Stored items

++++++++++++++++++++

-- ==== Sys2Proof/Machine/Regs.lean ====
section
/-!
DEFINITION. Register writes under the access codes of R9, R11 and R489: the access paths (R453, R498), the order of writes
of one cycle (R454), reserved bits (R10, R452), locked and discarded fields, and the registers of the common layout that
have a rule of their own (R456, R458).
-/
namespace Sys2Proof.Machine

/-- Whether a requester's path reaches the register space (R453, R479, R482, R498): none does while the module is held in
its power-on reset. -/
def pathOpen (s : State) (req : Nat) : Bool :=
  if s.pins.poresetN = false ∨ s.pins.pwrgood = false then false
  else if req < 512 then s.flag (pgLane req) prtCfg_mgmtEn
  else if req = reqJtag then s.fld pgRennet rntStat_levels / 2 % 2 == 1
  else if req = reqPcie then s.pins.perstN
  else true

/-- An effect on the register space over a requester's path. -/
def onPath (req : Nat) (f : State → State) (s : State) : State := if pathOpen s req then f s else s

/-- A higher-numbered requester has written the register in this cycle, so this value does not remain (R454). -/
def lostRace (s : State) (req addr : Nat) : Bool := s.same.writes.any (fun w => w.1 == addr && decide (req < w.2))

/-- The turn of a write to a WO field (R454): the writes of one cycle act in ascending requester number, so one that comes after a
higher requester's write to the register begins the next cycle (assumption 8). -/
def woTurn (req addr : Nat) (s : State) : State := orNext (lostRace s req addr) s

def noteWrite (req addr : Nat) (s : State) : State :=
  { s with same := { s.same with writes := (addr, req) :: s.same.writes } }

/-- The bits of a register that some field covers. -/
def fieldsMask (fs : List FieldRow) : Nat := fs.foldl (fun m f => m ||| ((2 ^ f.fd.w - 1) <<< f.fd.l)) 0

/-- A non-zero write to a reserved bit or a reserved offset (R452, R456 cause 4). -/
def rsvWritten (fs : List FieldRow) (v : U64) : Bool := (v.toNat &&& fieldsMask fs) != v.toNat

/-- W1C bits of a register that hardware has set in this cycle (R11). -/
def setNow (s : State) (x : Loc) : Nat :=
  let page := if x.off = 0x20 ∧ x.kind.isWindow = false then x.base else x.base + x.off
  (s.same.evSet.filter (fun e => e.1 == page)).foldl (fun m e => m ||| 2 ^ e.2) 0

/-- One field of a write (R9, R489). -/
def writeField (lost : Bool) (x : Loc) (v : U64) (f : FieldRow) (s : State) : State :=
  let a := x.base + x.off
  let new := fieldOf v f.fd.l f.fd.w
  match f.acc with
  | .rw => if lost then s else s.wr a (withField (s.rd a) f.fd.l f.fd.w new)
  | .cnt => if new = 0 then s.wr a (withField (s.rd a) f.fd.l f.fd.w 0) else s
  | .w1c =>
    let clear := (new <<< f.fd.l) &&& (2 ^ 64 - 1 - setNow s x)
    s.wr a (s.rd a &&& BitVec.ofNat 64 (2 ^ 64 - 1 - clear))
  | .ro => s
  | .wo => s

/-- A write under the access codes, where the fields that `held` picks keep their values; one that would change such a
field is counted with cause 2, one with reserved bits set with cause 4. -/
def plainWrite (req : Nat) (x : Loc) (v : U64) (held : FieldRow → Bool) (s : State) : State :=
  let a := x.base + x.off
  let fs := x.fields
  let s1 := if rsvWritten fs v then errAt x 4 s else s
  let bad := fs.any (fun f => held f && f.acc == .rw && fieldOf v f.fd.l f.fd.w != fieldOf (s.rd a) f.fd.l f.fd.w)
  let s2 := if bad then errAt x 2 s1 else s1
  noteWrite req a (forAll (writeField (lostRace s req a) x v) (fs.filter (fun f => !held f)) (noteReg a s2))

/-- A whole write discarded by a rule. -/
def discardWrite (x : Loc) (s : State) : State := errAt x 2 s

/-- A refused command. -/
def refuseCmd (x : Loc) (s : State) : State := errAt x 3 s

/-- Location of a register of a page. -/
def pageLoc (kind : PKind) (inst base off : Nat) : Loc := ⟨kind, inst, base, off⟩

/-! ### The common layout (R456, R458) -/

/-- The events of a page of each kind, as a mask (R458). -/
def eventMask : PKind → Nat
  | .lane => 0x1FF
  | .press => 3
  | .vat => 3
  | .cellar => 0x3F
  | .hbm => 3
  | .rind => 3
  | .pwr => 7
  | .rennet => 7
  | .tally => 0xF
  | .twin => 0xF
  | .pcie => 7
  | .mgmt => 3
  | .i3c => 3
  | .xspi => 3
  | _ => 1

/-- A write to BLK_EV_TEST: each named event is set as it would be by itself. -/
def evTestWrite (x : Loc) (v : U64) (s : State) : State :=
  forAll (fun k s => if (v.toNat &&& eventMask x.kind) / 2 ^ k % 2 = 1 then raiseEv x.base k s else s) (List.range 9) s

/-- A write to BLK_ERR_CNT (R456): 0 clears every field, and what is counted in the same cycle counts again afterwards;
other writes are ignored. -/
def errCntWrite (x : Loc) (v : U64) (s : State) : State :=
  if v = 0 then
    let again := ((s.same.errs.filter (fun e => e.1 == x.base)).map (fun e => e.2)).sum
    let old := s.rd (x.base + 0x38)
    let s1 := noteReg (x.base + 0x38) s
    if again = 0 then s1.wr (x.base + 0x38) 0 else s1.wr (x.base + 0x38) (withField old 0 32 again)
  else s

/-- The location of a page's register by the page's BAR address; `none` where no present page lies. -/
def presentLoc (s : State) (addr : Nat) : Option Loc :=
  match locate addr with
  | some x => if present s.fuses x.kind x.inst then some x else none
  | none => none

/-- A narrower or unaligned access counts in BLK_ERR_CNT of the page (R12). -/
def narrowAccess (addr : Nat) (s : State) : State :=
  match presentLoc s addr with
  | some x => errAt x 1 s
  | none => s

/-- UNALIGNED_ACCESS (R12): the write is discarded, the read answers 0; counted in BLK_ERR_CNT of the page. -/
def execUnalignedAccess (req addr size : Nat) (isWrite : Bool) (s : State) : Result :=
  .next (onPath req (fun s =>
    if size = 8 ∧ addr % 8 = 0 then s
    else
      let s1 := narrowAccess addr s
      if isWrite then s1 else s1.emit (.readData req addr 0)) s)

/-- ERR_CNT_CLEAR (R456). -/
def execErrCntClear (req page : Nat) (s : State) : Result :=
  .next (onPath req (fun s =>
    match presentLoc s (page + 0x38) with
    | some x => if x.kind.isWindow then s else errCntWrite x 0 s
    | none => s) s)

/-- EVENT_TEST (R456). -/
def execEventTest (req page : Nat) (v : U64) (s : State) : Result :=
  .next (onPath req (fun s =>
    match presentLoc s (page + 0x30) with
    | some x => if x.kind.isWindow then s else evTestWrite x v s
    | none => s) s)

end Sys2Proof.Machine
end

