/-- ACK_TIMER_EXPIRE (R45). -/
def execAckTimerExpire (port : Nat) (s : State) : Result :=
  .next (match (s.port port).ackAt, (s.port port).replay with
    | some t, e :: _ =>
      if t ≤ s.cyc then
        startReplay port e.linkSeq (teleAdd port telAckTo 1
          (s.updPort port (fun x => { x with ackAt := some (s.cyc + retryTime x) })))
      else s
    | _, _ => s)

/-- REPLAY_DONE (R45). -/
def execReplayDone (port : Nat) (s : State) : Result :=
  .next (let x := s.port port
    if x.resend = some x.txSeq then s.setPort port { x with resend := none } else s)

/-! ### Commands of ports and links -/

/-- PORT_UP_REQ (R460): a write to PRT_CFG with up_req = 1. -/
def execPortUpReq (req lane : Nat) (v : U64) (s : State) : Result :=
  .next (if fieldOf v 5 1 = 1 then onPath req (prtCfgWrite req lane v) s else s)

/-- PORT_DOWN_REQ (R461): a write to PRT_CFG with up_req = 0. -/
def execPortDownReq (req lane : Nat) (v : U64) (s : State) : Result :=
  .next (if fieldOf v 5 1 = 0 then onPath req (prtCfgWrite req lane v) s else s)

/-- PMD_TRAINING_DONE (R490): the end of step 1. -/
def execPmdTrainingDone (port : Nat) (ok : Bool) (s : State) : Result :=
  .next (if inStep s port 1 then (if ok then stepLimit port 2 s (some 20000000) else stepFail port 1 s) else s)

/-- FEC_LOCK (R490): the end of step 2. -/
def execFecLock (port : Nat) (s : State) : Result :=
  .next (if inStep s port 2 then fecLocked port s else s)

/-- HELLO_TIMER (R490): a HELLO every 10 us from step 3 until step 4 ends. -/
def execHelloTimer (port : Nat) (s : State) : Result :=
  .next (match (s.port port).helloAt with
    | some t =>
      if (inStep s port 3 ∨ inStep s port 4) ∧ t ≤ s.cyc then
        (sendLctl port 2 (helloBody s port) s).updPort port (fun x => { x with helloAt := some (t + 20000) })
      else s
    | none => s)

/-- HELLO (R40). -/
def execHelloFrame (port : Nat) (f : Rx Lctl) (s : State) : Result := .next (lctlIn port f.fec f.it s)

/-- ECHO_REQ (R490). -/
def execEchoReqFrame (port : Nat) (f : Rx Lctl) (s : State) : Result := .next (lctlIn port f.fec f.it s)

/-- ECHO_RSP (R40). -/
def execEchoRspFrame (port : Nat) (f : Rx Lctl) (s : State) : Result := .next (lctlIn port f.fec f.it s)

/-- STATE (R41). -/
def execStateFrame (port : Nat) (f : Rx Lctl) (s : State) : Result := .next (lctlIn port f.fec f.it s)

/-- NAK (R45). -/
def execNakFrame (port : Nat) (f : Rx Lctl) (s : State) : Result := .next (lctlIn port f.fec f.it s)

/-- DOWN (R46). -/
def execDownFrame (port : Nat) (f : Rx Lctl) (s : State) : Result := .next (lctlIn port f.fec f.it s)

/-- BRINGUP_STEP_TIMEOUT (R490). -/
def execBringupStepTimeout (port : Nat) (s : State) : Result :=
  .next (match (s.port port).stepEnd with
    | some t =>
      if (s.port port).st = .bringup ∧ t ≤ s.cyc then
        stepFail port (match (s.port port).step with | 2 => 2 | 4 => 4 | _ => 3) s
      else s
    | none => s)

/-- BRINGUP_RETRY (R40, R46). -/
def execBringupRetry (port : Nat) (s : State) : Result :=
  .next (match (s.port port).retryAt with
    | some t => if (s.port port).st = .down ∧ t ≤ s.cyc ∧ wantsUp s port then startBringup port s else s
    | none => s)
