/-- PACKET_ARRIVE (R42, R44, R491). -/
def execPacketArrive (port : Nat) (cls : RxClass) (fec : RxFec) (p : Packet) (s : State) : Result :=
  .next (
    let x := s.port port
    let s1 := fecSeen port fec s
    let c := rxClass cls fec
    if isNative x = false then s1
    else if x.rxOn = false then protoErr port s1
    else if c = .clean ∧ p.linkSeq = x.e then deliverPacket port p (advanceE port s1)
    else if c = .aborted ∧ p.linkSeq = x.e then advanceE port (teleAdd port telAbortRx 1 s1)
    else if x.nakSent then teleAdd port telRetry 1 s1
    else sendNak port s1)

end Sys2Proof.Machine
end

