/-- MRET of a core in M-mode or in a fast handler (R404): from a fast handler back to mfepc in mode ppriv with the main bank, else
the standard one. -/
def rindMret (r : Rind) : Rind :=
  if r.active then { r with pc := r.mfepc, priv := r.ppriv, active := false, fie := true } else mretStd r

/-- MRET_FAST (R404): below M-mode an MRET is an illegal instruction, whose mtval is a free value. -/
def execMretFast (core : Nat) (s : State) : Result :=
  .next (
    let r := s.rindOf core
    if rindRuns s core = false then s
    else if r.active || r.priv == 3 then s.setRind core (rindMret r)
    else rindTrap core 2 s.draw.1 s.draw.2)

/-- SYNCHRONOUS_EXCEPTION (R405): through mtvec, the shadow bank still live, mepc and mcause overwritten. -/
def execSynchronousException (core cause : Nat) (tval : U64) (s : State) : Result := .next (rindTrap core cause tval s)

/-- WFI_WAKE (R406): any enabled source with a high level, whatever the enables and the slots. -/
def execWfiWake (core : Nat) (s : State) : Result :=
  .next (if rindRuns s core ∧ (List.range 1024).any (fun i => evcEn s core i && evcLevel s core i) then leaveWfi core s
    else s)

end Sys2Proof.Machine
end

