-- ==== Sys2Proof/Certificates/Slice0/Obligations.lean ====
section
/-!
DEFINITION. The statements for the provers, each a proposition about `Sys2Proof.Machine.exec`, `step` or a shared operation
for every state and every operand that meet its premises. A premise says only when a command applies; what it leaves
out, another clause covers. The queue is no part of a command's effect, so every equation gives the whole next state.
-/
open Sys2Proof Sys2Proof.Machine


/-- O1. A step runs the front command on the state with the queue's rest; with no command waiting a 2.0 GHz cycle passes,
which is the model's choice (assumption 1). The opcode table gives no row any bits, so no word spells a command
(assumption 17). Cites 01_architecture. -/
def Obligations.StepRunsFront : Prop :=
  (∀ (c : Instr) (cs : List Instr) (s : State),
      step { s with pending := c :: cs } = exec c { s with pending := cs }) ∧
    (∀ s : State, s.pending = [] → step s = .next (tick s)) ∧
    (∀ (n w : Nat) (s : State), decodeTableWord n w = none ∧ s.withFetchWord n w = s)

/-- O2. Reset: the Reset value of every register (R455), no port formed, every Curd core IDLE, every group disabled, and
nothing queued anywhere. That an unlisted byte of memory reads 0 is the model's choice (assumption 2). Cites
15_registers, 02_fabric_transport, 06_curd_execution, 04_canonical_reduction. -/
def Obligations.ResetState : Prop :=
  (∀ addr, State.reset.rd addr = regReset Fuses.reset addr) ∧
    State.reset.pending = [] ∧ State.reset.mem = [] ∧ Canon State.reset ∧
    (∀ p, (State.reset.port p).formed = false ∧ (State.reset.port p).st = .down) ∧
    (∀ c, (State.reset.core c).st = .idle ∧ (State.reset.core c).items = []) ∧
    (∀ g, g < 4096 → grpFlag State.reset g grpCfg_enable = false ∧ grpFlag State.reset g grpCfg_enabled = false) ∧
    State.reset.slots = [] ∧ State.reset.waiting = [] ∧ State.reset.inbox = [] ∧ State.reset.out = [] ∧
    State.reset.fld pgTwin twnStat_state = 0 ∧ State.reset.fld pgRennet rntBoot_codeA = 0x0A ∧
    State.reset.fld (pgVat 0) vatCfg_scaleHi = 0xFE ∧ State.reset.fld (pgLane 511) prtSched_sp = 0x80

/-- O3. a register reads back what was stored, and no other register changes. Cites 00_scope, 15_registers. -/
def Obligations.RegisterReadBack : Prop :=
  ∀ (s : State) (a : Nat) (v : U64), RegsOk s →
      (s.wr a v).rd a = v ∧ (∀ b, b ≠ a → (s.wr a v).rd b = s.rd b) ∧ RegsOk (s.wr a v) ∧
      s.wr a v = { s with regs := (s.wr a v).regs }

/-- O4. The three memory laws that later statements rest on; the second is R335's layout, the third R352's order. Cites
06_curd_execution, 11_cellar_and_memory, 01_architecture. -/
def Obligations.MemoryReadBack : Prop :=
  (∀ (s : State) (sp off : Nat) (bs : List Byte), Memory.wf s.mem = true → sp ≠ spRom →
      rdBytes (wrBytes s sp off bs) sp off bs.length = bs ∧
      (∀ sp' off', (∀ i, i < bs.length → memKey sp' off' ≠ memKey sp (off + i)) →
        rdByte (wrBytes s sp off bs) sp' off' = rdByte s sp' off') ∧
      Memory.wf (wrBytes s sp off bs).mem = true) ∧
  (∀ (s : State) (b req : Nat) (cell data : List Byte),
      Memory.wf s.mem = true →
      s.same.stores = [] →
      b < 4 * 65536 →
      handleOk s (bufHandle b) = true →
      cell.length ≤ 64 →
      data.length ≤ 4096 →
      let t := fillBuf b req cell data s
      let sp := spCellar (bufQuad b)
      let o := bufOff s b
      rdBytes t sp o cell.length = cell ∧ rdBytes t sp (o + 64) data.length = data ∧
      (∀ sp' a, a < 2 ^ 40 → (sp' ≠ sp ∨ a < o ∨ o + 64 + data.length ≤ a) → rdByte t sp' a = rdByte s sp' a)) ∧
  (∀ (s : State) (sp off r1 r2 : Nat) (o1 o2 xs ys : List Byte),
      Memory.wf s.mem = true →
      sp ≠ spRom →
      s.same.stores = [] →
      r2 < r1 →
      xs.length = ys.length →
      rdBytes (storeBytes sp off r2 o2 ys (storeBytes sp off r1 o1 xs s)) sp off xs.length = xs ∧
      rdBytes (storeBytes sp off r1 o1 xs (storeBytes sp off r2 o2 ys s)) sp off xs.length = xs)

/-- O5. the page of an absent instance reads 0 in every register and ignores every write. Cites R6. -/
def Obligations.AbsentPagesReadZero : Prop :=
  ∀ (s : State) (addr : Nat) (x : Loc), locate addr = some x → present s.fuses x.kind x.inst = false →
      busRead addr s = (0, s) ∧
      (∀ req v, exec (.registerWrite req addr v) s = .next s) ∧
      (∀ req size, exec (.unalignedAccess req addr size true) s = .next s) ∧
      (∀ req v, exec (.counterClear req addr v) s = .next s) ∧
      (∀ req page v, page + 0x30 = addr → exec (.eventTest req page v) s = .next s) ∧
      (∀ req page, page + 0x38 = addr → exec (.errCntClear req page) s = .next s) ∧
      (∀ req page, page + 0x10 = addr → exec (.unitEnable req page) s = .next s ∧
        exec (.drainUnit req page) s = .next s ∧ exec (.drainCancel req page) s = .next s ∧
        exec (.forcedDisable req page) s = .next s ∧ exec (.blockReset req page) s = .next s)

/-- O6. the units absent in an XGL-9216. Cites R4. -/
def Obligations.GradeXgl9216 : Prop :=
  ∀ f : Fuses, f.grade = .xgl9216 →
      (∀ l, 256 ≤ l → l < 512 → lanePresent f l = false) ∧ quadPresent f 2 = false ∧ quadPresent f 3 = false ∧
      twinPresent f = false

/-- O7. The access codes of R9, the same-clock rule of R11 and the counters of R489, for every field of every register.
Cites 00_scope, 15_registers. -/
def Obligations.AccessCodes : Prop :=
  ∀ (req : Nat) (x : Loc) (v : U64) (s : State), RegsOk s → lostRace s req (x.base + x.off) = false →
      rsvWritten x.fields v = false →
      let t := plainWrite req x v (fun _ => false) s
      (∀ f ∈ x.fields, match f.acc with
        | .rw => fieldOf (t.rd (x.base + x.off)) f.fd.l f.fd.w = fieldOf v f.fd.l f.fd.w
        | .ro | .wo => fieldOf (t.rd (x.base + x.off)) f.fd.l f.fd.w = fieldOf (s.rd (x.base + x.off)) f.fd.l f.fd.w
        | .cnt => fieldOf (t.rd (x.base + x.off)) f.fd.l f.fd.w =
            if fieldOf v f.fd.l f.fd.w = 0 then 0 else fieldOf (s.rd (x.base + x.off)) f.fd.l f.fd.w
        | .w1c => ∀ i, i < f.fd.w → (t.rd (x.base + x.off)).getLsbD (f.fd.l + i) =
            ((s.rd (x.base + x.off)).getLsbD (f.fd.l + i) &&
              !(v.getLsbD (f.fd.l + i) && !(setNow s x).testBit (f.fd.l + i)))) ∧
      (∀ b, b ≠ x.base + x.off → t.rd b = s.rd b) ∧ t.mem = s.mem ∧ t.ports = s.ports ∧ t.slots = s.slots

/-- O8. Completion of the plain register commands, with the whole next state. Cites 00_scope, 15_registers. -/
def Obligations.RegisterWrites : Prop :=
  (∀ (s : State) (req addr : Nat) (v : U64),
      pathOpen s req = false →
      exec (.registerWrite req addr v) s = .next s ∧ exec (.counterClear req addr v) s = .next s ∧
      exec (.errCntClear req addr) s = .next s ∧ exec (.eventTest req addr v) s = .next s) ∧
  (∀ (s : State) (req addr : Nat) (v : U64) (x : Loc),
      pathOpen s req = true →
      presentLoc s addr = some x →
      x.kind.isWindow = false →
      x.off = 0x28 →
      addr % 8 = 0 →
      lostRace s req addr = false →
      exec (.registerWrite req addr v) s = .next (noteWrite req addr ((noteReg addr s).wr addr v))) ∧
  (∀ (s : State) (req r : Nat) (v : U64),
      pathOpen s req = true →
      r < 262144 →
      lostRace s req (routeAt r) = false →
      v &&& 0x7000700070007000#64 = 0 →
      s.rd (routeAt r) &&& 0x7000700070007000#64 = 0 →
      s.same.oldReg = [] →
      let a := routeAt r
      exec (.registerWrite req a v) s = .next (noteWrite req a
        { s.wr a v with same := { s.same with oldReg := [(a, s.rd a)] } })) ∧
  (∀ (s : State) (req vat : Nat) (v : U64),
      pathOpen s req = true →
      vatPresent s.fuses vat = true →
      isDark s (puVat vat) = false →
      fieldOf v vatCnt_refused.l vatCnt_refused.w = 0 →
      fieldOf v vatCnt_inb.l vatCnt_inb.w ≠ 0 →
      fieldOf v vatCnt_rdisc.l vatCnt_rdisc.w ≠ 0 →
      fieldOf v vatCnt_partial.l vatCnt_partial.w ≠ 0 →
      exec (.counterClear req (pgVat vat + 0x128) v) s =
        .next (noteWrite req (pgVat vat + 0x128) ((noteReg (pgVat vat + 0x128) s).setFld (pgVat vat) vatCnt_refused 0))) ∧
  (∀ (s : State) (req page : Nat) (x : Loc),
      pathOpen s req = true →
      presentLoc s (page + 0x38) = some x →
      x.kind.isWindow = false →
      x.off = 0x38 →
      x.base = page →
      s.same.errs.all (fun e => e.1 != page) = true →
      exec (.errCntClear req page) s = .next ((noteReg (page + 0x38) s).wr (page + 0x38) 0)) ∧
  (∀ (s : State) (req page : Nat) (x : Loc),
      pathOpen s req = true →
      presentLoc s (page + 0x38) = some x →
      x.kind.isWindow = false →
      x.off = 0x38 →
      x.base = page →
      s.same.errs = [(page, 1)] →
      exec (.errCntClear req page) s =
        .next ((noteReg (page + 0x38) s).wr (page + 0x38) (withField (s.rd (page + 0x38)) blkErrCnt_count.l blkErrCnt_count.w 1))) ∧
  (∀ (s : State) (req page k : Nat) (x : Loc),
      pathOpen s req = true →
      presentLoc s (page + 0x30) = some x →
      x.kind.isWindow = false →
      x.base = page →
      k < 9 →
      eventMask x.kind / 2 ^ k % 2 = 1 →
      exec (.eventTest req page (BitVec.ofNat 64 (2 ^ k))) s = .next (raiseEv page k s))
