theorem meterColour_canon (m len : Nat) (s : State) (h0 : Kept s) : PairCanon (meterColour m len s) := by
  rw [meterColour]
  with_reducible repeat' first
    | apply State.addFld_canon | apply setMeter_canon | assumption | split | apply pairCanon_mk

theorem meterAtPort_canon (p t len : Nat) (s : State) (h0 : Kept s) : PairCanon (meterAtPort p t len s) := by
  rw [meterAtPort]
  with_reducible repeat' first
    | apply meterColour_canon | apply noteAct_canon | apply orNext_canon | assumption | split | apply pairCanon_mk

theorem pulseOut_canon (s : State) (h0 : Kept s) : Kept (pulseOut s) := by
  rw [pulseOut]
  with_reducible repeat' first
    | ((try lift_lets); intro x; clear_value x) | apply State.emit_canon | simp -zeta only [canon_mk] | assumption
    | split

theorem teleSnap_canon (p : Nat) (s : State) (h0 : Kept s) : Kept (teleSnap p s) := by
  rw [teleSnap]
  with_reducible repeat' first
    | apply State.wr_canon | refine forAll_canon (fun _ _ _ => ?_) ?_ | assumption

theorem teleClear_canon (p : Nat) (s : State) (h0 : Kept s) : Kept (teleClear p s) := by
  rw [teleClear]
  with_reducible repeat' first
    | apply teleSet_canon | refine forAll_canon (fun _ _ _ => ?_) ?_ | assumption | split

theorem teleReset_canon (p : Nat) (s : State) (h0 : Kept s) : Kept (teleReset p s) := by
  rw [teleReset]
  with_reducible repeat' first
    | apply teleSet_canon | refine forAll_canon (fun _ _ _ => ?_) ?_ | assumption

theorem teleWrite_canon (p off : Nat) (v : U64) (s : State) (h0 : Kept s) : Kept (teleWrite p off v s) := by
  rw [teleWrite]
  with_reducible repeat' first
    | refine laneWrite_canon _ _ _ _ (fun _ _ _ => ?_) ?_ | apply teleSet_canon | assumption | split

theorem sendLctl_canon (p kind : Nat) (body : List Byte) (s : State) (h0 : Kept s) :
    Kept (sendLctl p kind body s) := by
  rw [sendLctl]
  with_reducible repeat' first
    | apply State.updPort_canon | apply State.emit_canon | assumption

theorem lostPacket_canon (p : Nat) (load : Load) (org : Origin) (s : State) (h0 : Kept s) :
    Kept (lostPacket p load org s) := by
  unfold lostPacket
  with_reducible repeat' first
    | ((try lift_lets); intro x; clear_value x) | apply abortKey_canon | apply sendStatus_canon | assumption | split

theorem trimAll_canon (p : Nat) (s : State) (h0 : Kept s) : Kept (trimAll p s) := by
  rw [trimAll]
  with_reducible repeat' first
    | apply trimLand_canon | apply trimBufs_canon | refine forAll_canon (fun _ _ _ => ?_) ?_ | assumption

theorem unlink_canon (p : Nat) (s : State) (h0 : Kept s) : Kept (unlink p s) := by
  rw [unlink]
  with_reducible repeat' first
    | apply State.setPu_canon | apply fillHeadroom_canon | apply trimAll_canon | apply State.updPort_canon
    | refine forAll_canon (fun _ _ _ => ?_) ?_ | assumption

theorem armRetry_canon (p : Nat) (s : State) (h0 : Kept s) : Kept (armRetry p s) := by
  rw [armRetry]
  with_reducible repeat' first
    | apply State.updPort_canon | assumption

++++++++++++++++++++

_What is needed:_
Beginning with the first line of the entries, repeat each line exactly until you have reproduced the one containing "let page := if", and add nothing further.

_Your response:_
-- ==== Sys2Proof/Machine/Regs.lean ====
section
/-!
DEFINITION. Register writes under the access codes of R9, R11 and R489: the access paths (R453, R498), the order of writes
of one cycle (R454), reserved bits (R10, R452), locked and discarded fields, and the registers of the common layout that
have a rule of their own (R456, R458).
-/
namespace Sys2Proof.Machine

/-- Whether a requester's path reaches the register space (R453, R479, R482, R498): none does while the module is held in
its power-on reset. -/
def pathOpen (s : State) (req : Nat) : Bool :=
  if s.pins.poresetN = false ∨ s.pins.pwrgood = false then false
  else if req < 512 then s.flag (pgLane req) prtCfg_mgmtEn
  else if req = reqJtag then s.fld pgRennet rntStat_levels / 2 % 2 == 1
  else if req = reqPcie then s.pins.perstN
  else true

/-- An effect on the register space over a requester's path. -/
def onPath (req : Nat) (f : State → State) (s : State) : State := if pathOpen s req then f s else s

/-- A higher-numbered requester has written the register in this cycle, so this value does not remain (R454). -/
def lostRace (s : State) (req addr : Nat) : Bool := s.same.writes.any (fun w => w.1 == addr && decide (req < w.2))

/-- The turn of a write to a WO field (R454): the writes of one cycle act in ascending requester number, so one that comes after a
higher requester's write to the register begins the next cycle (assumption 8). -/
def woTurn (req addr : Nat) (s : State) : State := orNext (lostRace s req addr) s

def noteWrite (req addr : Nat) (s : State) : State :=
  { s with same := { s.same with writes := (addr, req) :: s.same.writes } }

/-- The bits of a register that some field covers. -/
def fieldsMask (fs : List FieldRow) : Nat := fs.foldl (fun m f => m ||| ((2 ^ f.fd.w - 1) <<< f.fd.l)) 0

/-- A non-zero write to a reserved bit or a reserved offset (R452, R456 cause 4). -/
def rsvWritten (fs : List FieldRow) (v : U64) : Bool := (v.toNat &&& fieldsMask fs) != v.toNat

/-- W1C bits of a register that hardware has set in this cycle (R11). -/
def setNow (s : State) (x : Loc) : Nat :=
  let page := if x.off = 0x20 ∧ x.kind.isWindow = false then x.base else x.base + x.off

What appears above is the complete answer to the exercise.